Highlights of the Report follow below:
- In 2011, global installed capacity of hydropower reached 970 gigawatts (GW), a 1.6 percent increase from the previous year, while geothermal cumulative capacity reached 11.2 GW, slowing to below 1 percent for the first time since 2002.
- Hydroelectricity accounted for almost 6 percent of primary energy consumption among members of the Organisation for Economic Co-operation and Development (OECD).
- On a regional basis, South America and Central America are most dependent on hydroelectricity relative to total energy use.
- Although hydropower plays the least important role in the Middle East, the region experienced the greatest growth in hydroelectricity consumption in 2011, at almost 22 percent. North America was next, with an increase slightly under 14 percent. In contrast, usage fell by almost 9 percent in Europe and Eurasia and by 0.6 percent in the Asia Pacific region.

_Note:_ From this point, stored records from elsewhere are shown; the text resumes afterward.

-- ==== Sys2Proof/Machine/Step.lean ====
section
/-! DEFINITION. One step of the machine: the next event of the total order, run as one atomic step (20_memory.md R70). -/

namespace Sys2Proof.Machine

/-- One step. With nothing pending the engine is idle and takes no step of its own (00_scope.md R11,
60_exceptions.md R267): the state stays as it is (notes/assumptions/9.md). A bus error is the
host's fault at that access: the step marks it, and the engine stays usable (20_memory.md R63). -/
def step (s : State) : Host.Outcome State Fault Refusal :=
  match s.nextEvent with
  | none => .next s
  | some (e, t) => settle t (runEvent e t)

/-- `s` with a 32-bit host write of the word to CMD as the next event: the engine fetches no instructions
(20_memory.md R68), and a CMD write is what runs a command (notes/assumptions/8.md). -/
def State.withFetchWord (s : State) (nbits w : Nat) : State :=
  s.pushEvent (.hostWrite 32 cmdOffset (tableWord nbits w))

end Sys2Proof.Machine
end

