/-- PROCESS_RX of a ready frame that fails FrameCheck with e, or that passes it and fails the guard (e = REPLAY), counts the
error, records e, sets RES_LEN = 0, arms reception again and reports e; every byte of DATA, the guard and everything else
stay as they were. With no frame ready it gives NOT_READY and changes nothing else (R192, R207, R253). -/
def Obligations.ProcrxDropsARejectedFrame : Prop :=
  ∀ s : State, s.initDone = true →
    (∀ e : Status, s.rxState = .frameReady →
      (s.codec.frameCheck (s.rxBuf.readBytes 0 s.rxLen.toNat) = .bad e
        ∨ (e = .replay ∧ s.lastAccepted ≠ 0 ∧ ∃ ctr n,
            s.codec.frameCheck (s.rxBuf.readBytes 0 s.rxLen.toNat) = .checked ctr n
            ∧ ctr.toNat ≤ s.lastAccepted.toNat)) →
      exec .procrx s = .next { s with
        errorsDetected := s.errorsDetected + 1
        lastError := e
        resLen := 0
        rxState := if s.nextArmAnswer then .receiving else .halted
        env := { s.env with
          armAnswers := s.env.armAnswers.tail
          requests := .arm s.nextArmAnswer :: s.env.requests }
        statusCode := e })
    ∧ (s.rxState ≠ .frameReady → exec .procrx s = .next { s with statusCode := .notReady })

/-- A frame with a nonzero counter that PROCESS_RX has accepted is rejected with REPLAY when the same bytes become ready
again, and the guard stays (R191, R194). -/
def Obligations.AcceptedFrameIsNotAcceptedAgain : Prop :=
  ∀ s t u : State, s.initDone = true → s.rxState = .frameReady →
    exec .procrx s = .next t → t.statusCode = .ok → t.res0 ≠ 0 →
    exec .procrx { t with rxState := .frameReady } = .next u →
    u.statusCode = .replay ∧ u.lastAccepted = t.lastAccepted ∧ u.data = t.data

/-- In every run with no reset, LAST_ACCEPTED never falls (R191, R195), from whatever state the run starts. -/
def Obligations.LastAcceptedNeverFallsInARun : Prop :=
  ∀ (k : Nat) (s t : State), (∀ e ∈ s.env.pending, e.isReset = false) →
    Host.Core.run Sys2Proof.core k s = .next t → s.lastAccepted.toNat ≤ t.lastAccepted.toNat

/-- Only PROCESS_RX and a reset change LAST_ACCEPTED, and an acceptance raises it unless it was 0 (R37, R191, R195). -/
def Obligations.OnlyProcrxMovesTheGuard : Prop :=
  ∀ s t : State, step s = .next t → t.lastAccepted ≠ s.lastAccepted →
    ∃ e rest, s.env.pending = e :: rest ∧ (e.isReset = true
      ∨ (e.commandRun = some .procrx ∧ t.statusCode = .ok ∧ t.res0 = t.lastAccepted
        ∧ t.packetsReceived = s.packetsReceived + 1
        ∧ (s.lastAccepted.toNat < t.lastAccepted.toNat ∨ s.lastAccepted = 0)))

/-- Only SEND and a reset change TX_COUNTER. A SEND changes it only while no send is outstanding and for a payload of at
most MAX; it then adds one, RES0 is the new value, and the code is OK or TRANSPORT_FAILURE (R36, R206). -/
def Obligations.OnlySendAdvancesTheCounter : Prop :=
  ∀ s t : State, step s = .next t → t.txCounter ≠ s.txCounter →
    ∃ e rest, s.env.pending = e :: rest ∧ (e.isReset = true
      ∨ ∃ len, e.commandRun = some (.send len) ∧ s.txBusy = false ∧ len ≤ s.codec.maxLen
          ∧ t.txCounter = s.txCounter + 1 ∧ t.res0 = t.txCounter
          ∧ (t.statusCode = .ok ∨ t.statusCode = .transportFailure))

/-- The health counters: outside a reset, PACKETS_SENT moves only by one and only with a SEND that returns OK,
PACKETS_RECEIVED only by one and only with a PROCESS_RX that returns OK, ERRORS_DETECTED only by one and only with a
PROCESS_RX that does not or with a boundary (R38, R39, R40, R263). -/
def Obligations.HealthCountersCountTheirEvents : Prop :=
  ∀ (s t : State) (e : Event) (rest : List Event), s.env.pending = e :: rest → e.isReset = false → step s = .next t →
    (t.packetsSent = s.packetsSent
      ∨ (t.packetsSent = s.packetsSent + 1 ∧ (∃ len, e.commandRun = some (.send len)) ∧ t.statusCode = .ok))
    ∧ (t.packetsReceived = s.packetsReceived
      ∨ (t.packetsReceived = s.packetsReceived + 1 ∧ e.commandRun = some .procrx ∧ t.statusCode = .ok))
    ∧ (t.errorsDetected = s.errorsDetected
      ∨ (t.errorsDetected = s.errorsDetected + 1
        ∧ ((e.commandRun = some .procrx ∧ t.statusCode ≠ .ok ∧ t.lastError = t.statusCode)
          ∨ ∃ count, e = .boundary count ∧ t.lastError = .tooShort)))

- Although some 150 countries produce hydropower, half of the global capacity was concentrated in just five nations at the end of 2011. China remains the leader, with 212 GW installed, followed by Brazil (82.2 GW), the United States (79 GW), Canada (76.4 GW), and Russia (46 GW).
- Hydropower continues to be one of the most cost-effective renewable energy generation sources. Typical costs are in the range of 2-13 U.S. cents per kilowatt-hour for existing grid-connected hydropower plants and 5-10 cents per kilowatt-hour for new plants. Micro-hydropower installations (0.1 kilowatt to 1 megawatt), which are typically used in rural communities not connected to the national grid, generate at 5-40 cents per kilowatt-hour.
- Global consumption of hydropower continued to increase in 2011, reaching 3,498 terawatt-hours.
- A total of 25 GW of new hydropower capacity was added in 2011, less than in previous years, with China, Vietnam, Brazil, India, and Canada responsible for 75 percent of the added capacity.